*WHAT TO WORK ON:* Please retype, character for character, the portion of the entries below that runs from the line containing "e => s.finish (.error e)" to the last line.

*ENTRIES PROVIDED:*
-- ==== Sys2Proof/Machine/Schedule.lean ====
section
/-! DEFINITION. How a selected slot issues, one clock that passes, and the order in which the machine's units move by themselves
(R33, R45, R77, R78, R136, R264, R380; log entry 1). -/

namespace Sys2Proof.Machine

/-! ### Issue -/

/-- Member A of a pair completed: its slot stands at the next PC, ready to go on (R33). -/
def State.aDone (s t : State) : Bool :=
  let u := t.slot s.cur
  isActive u.st && decide (u.gen = s.me.gen) && decide (u.pc = nextPc s.me.pc) && decide (u.wait = .none)
    && !u.handlerDue

/-- The mark of member B on the pair: a wait on registers is marked as B's. -/
def Wait.ofPair : Wait → Wait
  | .reg j => .pairRegs [j]
  | .regs js => .pairRegs js
  | w => w

/-- A pair that waits as a unit: neither member has its effect, what member B asked for is on its way (R33).
DEDUCED: log entry 8. -/
def State.pairVoid (s : State) (b : Instr) (u : State) : State :=
  let s := match b with
    | .gflush _ => s.sealSlot s.cur
    | .twait _ _ _ _ _ _ => { s with quires := u.quires }
    | _ => s
  let s := s.modSlot s.cur fun t => { t with wait := (u.slot s.cur).wait.ofPair, stall := (u.slot s.cur).stall }
  { s with codeFills := u.codeFills, walks := u.walks, folioWait := u.folioWait }

/-- The issue ended in a wait: the slot stands where it stood. DEDUCED: log entry 8. -/
def State.standsStill (s t : State) : Bool :=
  decide ((t.slot s.cur).wait ≠ .none) && decide ((t.slot s.cur).pc = s.me.pc)

/-- Member B would wait too if A had not run: what it waits for is not A's doing. -/
def State.waitsAlone (s : State) (b : Instr) (pc : Word) : Bool :=
  let t := s.modSlot s.cur fun u => { u with pc := pc, wait := .none }
  match exec b t with
  | .next u => t.standsStill u
  | _ => false

/-- Member B after A, which answered `t`: both complete, or the pair waits as a unit. Where B waits for what A itself began, A has
completed and B waits at its own PC (R33). DEDUCED: log entry 8. -/
def State.runB (s t : State) (b : Instr) : Host.Outcome State Fault Refusal :=
  match exec b t with
  | .next u => if t.standsStill u && s.waitsAlone b t.me.pc then .next (s.pairVoid b u) else .next u
  | o => o

/-- Issue what was fetched: one instruction, or A and then B (R33). DEDUCED: log entry 8. DEDUCED: log entry 58. -/
def State.run (s : State) (i : Issue) : Host.Outcome State Fault Refusal :=
  match exec i.a s with
  | .next t =>
    match i.b with
    | none => .next t
    | some b => if s.aDone t then s.runB t b else .next t
  | o => o

/-- The wait of member B ended in a trap: A completes, and the trap is precise at B (R33, R136). -/
def State.runTrapped (s : State) (i : Issue) (e : Stop) : Host.Outcome State Fault Refusal :=
  match exec i.a s with
  | .next t => if s.aDone t then t.finish (.error e) else .next t
  | o => o

/-- The selected slot issues what its PC holds, or takes the trap that ends its wait (R45, R136). DEDUCED: log entry 8. -/
def State.issueBody (s : State) : Host.Outcome State Fault Refusal :=
  let go := fun (f : State → Issue → Host.Outcome State Fault Refusal) =>
    match s.fetch with
    | .error (.trap 1 d) => execIllegalInstruction (d.setWidth 8) s
    | .error (.trap 2 v) => if pcOk s.me.pc then s.finish (.error (.trap 2 v)) else execIllFormedPcIssue s
    | .error e => s.finish (.error e)
    | .ok i => f s.usedLine i
  match s.waitTrap, s.me.wait with
  | some e, .pairRegs _ => go fun t i => t.runTrapped i e
  | some e, _ => s.finish (.error e)
  | none, _ => go State.run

*TASK RESULT:*
    | .error e => s.finish (.error e)
    | .ok i => f s.usedLine i
  match s.waitTrap, s.me.wait with
  | some e, .pairRegs _ => go fun t i => t.runTrapped i e
  | some e, _ => s.finish (.error e)
  | none, _ => go State.run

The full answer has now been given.